Most Favored Sector by PE in 2012 |
Source: Venture Intelligence |
Healthcare is one of the most underserved sector in India. Currently, only 0.9 bed per 1,000 population is available against the global average of five beds per thousand. This is such a huge gulf between the supply and demand that we need to spend close to $50 billion every year for the next 10 years to make up this healthcare infrastructure deficit.
Due to burgeoning fiscal deficit, the government is not in a position to earmark funds for healthcare and thus, majority of investments are happening in the private sector. Broader Indian healthcare sector, consisting of hospitals, clinics, diagnostics, pharma and medical devices, is growing at 16 per cent CAGR and poised to grow with a double digit rate in the next decade. A confluence of strong demographic and economic enablers is driving this fast-paced growth and would continue to do so in the coming time.
This booming healthcare industry is attracting wide interest from private equity (PE) players and they are pouring a lot of money into it. As per Venture Intelligence database, in the healthcare space 18 deals worth $581 million are already done in the first half of 2012 against 22 deals worth $207 million and even average ticket size has risen more than three times to $31 million in a year.
There is a widespread belief that the healthcare sector is recession proof and the last five years of slowdown in economy has brought investors including PE closer to the healthcare sector as it has a comparatively lesser business risk, and thus investors are using healthcare to diversify their portfolio. As per the survey conducted by Venture Intelligence of top PE fund managers, healthcare is the most favoured sector for investments by fair margin in 2012.
The frenetic PE/VC activity in healthcare space over the last couple of years reinforces the attractiveness of this sector for global and domestic investors, and slew of investments have been made by PE players across various levels of the healthcare delivery value chain.

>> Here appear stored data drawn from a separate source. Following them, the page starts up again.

theorem runRst {c : HostCommand} (h : e.toState.Orderly) : (e.runRst c).toState.Orderly := by
  unfold Ev.runRst
  extract_lets previous e0
  have key := fun t => h.dropped (t := t) (x := (e0.onScp fun p => { p with commands := [] }).stop) rfl
  unfold Ev.resetRun
  generalize (e0.onScp fun p => { p with commands := [] }).stop.dropTrain = D at key ⊢
  extract_lets e1 e2
  have c2 : e2.toState.core = { D.toState.core with
      deploy := false, holds := .none, head := .vacant, atReceive := false, slot := none, cal := .none } := rfl
  generalize hR : (e2.withRate .cfg fun e => e.onScp fun p =>
      { p with config := p.config.softReset }).refreshCourse .reset = R
  have cR : R.toState.core = { D.toState.core with
      deploy := false, holds := .none, head := .vacant, atReceive := false, slot := none, cal := .none } := by
    rw [← hR, Ev.refreshCourse_core, withRate_core]; exact c2
  unfold Ev.resetMode
  extract_lets e3
  have m3 : e3.rcu.mode = if R.rcu.stranded.isEmpty then .idle else .aborted := rfl
  have h3 : e3.toState.Orderly := by
    have c3 : e3.toState.core = { R.toState.core with mode := e3.rcu.mode } := rfl
    refine key _ ?_ ?_ ?_ ?_
    · rw [c3, cR]
      rw [show e3.rcu.deploy = false from congrArg Core.deploy cR,
        show e3.hsq.atReceive = false from congrArg Core.atReceive cR,
        show e3.hsq.carrier.map (·.slot) = none from congrArg Core.slot cR,
        show e3.dfu.cal = .none from congrArg Core.cal cR]
    · intro k; rw [show e3.dfu.cal = .none from congrArg Core.cal cR]; simp
    · rw [m3]; split <;> simp
    · rw [m3]
      intro k
      show R.rcu.stranded = []
      split at k
      · next n => exact List.isEmpty_iff.1 n
      · exact (k rfl).elim
  split
  · next k =>
    exact State.Orderly.calResume h3.saveHealth k (congrArg Core.deploy cR)
  · exact h3

end State.Orderly

end Sys2Proof.Machine
end

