theorem State.launched_flight_other (s : State) {unit u : Nat} (o : Order) (q : Requester) (h : u ≠ unit) :
    (s.launched unit o q).flight u = s.flight u :=
  Table.read_write_other _ _ _ _ h

/-- The transfer condition, one part at a time. -/
theorem State.transferable_iff (s : State) (b : Nat) :
    s.transferable b = true ↔ (∃ c, s.carrierAt b = some c ∧ c.phase = .ready) ∧ s.running = true
      ∧ s.carrierAt (b + 1) = none ∧ (b + 1) ∉ s.rcu.stranded ∧ s.flight (xferUnit b) = none
      ∧ (b = 8 → s.hsq.head = .vacant ∧ s.hsq.atReceive = true) := by
  cases hc : s.carrierAt b with
  | none => simp [State.transferable, hc]
  | some c =>
    obtain rfl | hb := eq_or_ne b 8
    · simp [State.transferable, State.unitFree, hc, and_assoc]
    · simp [State.transferable, State.unitFree, hc, hb, and_assoc]

theorem State.not_reserved_of_ready {s : State} {b : Nat} {c : Carrier} (hc : s.carrierAt b = some c)
    (hp : c.phase = .ready) : s.reserved (b + 1) = false := by
  simp [State.reserved, hc, hp]

/-- A transfer makes the carrier LEAVING and sends MOVE. -/
theorem Ev.transfer_of_transferable {e : Ev} {b : Nat} {c : Carrier} (hc : e.carrierAt b = some c)
    (h : e.transferable b = true) :
    e.transfer b
      = { e with toState := (e.withCarrier b { c with phase := .leaving }).launched (xferUnit b) .move .btc } := by
  rw [Ev.transfer, if_pos h, Ev.onCarrier_at hc]
  rfl

theorem Ev.transfer_of_not {e : Ev} {b : Nat} (h : e.transferable b = false) : e.transfer b = e := by
  simp [Ev.transfer, h]

/-- A carrier that has been transferred is READY no more. -/
theorem Ev.transfer_not_transferable (e : Ev) (b : Nat) : (e.transfer b).transferable b = false := by
  cases h : e.transferable b with
  | false => rw [Ev.transfer_of_not h, h]
  | true =>
    obtain ⟨⟨c, hc, _⟩, _⟩ := (State.transferable_iff _ _).1 h
    rw [Ev.transfer_of_transferable hc h, Bool.eq_false_iff]
    intro hx
    obtain ⟨-, -, -, -, hfree, -⟩ := (State.transferable_iff _ _).1 hx
    rw [State.launched_flight_same] at hfree
    cases hfree

/-- The condition of another berth is not changed: its unit, its carrier, and whether the berth above it is empty. -/
theorem Ev.transfer_transferable_other (e : Ev) {a b : Nat} (hab : a ≠ b) :
    (e.transfer b).transferable a = e.transferable a := by
  cases h : e.transferable b with
  | false => rw [Ev.transfer_of_not h]
  | true =>
    obtain ⟨⟨c, hc, _⟩, _⟩ := (State.transferable_iff _ _).1 h
    rw [Ev.transfer_of_transferable hc h]
    let moved := e.withCarrier b { c with phase := .leaving }
    have hcarrier (n : Nat) (hn : n ≠ b) : moved.carrierAt n = e.carrierAt n := State.withCarrier_other _ _ _ _ hn
    have hunit : (moved.launched (xferUnit b) .move .btc).flight (xferUnit a) = e.flight (xferUnit a) :=
      State.launched_flight_other _ _ _ (by simpa [xferUnit] using hab)
    have habove : moved.carrierAt (a + 1) = none ↔ e.carrierAt (a + 1) = none := by
      by_cases hn : a + 1 = b
      · simp [moved, hn, State.withCarrier_at, hc]
      · rw [hcarrier _ hn]
    rw [Bool.eq_iff_iff, State.transferable_iff, State.transferable_iff, hunit]
    exact and_congr (by rw [← hcarrier a hab]; rfl)
      (and_congr_right' (and_congr habove Iff.rfl))

/-- After a test of some berths none of them is left whose condition holds. -/
theorem Ev.foldl_transfer_not_transferable (l : List Nat) (b : Nat) : ∀ e : Ev,
    e.transferable b = false ∨ b ∈ l.map (8 - ·) →
      (l.foldl (fun e i => e.transfer (8 - i)) e).transferable b = false := by
  induction l with
  | nil => exact fun e h => h.resolve_right (by simp)
  | cons i l ih =>
    intro e h
    refine ih _ ?_
    by_cases hb : b = 8 - i
    · exact .inl (hb ▸ Ev.transfer_not_transferable e b)
    · rw [Ev.transfer_transferable_other e hb]
      exact h.imp_right fun hm => (List.mem_cons.1 hm).resolve_left hb

/-- Settles O7: the condition by its parts, one transfer, and the test of every berth. -/
theorem transferableCarriersMove : Obligations.TransferableCarriersMove := by
  refine ⟨fun s b _ => ?_, fun e b c hc => ⟨Ev.transfer_of_transferable hc, Ev.transfer_of_not⟩, fun e b hb => ?_⟩
  · rw [State.transferable_iff, State.running_iff]
    constructor
    · rintro ⟨⟨c, hc, hp⟩, hrun, hempty, hstrand, hfree, hhead⟩
      exact ⟨⟨c, hc, hp⟩, hrun, ⟨hempty, State.not_reserved_of_ready hc hp, hstrand⟩, hfree,
        fun h8 => ⟨(hhead h8).1, (hhead h8).2, by rwa [h8] at hempty⟩⟩
    · rintro ⟨hready, hrun, ⟨hempty, -, hstrand⟩, hfree, hhead⟩
      exact ⟨hready, hrun, hempty, hstrand, hfree, fun h8 => ⟨(hhead h8).1, (hhead h8).2.1⟩⟩
  · refine Ev.foldl_transfer_not_transferable (List.range 9) b e (.inr ?_)
    interval_cases b <;> decide

/-! ### A release (R44, R70) -/

/-- Settles O10: the release's own changes, which the recomputation of the course state leaves as they are. -/
theorem releaseClaimsTheEntry : Obligations.ReleaseClaimsTheEntry := by
  intro e slot en hen lane t
  let claimed : Ev := e.changeEntry slot fun en => { en with state := .inTrain }
  let sent : Ev := (((claimed.onPls fun p =>
      { p with stocks := Table.writeD p.stocks lane (Table.readD p.stocks lane 0 - 1) 0 }).onBtc fun t =>
      { t with
        train := Table.write t.train 0 ⟨t.releases, slot, .working, none, false, none⟩
        releases := t.releases + 1 }).send pickUnit (.load lane) .rsl).onRsl fun r => { r with stall := false }
  have ht : t = sent.refreshCourse .event := rfl
  obtain ⟨same, -, -⟩ := Ev.refreshCourse_spec sent .event
  rw [← ht] at same
  have hclaimed : claimed.toState = e.toState.withEntry slot { en with state := .inTrain } :=
    Ev.changeEntry_toState slot _ e en hen
  have hsent : sent.toState =
      { (({ e.toState.withEntry slot { en with state := .inTrain } with
            btc := { e.btc with
              train := Table.write e.btc.train 0 ⟨e.btc.releases, slot, .working, none, false, none⟩
              releases := e.btc.releases + 1 } } : State).launched pickUnit (.load lane) .rsl) with
        pls := { e.pls with
          plan := Table.write e.pls.plan slot { en with state := .inTrain }
          stocks := Table.writeD e.pls.stocks lane (e.stockOf lane - 1) 0 }
        rsl := { e.rsl with stall := false } } := by
    simp only [sent, Ev.send_eq, Ev.onPls, Ev.onBtc, Ev.onRsl, hclaimed]
    rfl
  have hbtc := same.btc
  refine ⟨same.plan.trans ?_, same.stocks.trans ?_, (congrArg Btc.train hbtc).trans ?_,
    (congrArg Btc.releases hbtc).trans ?_, (congrArg Btc.bin hbtc).trans ?_, same.sli.trans ?_, same.loopTx.trans ?_,
    same.stall.trans ?_, same.starved.trans ?_, same.rcu.trans ?_, same.trk.trans ?_, same.dfu.trans ?_,
    same.hmn.trans ?_, same.now.trans ?_⟩
  all_goals exact hsent ▸ rfl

PE investments in healthcare and life sciences industry this year is 31 per cent of total PE deal value across 16 investments, which is 16 per cent of PE investment volume across sectors. Lack of momentum in the stock market has turned promoters to the PE investments in fund their expansion plans. Three of the six big ticket investment (> $100 million) were made in hospitals and clinics segment, thus showing immense interest by PE. As per the survey conducted by Venture Intelligence of top PE fund managers, the healthcare sector is the most favoured for investments by fair margin in 2012.
Private equity investment process
PE funds are always on the lookout for companies which can give them high returns during investment horizon and spend considerable amount of time evaluating them. As shown, there are different stages involved in this evaluation process and less than five per cent of companies go to the level of non-binding offer (NBOs) and finally measly one per cent receives funding. Success of such investments depends upon the careful selection of firm which has a potential to grow fast, is scalable, and has a strong management team.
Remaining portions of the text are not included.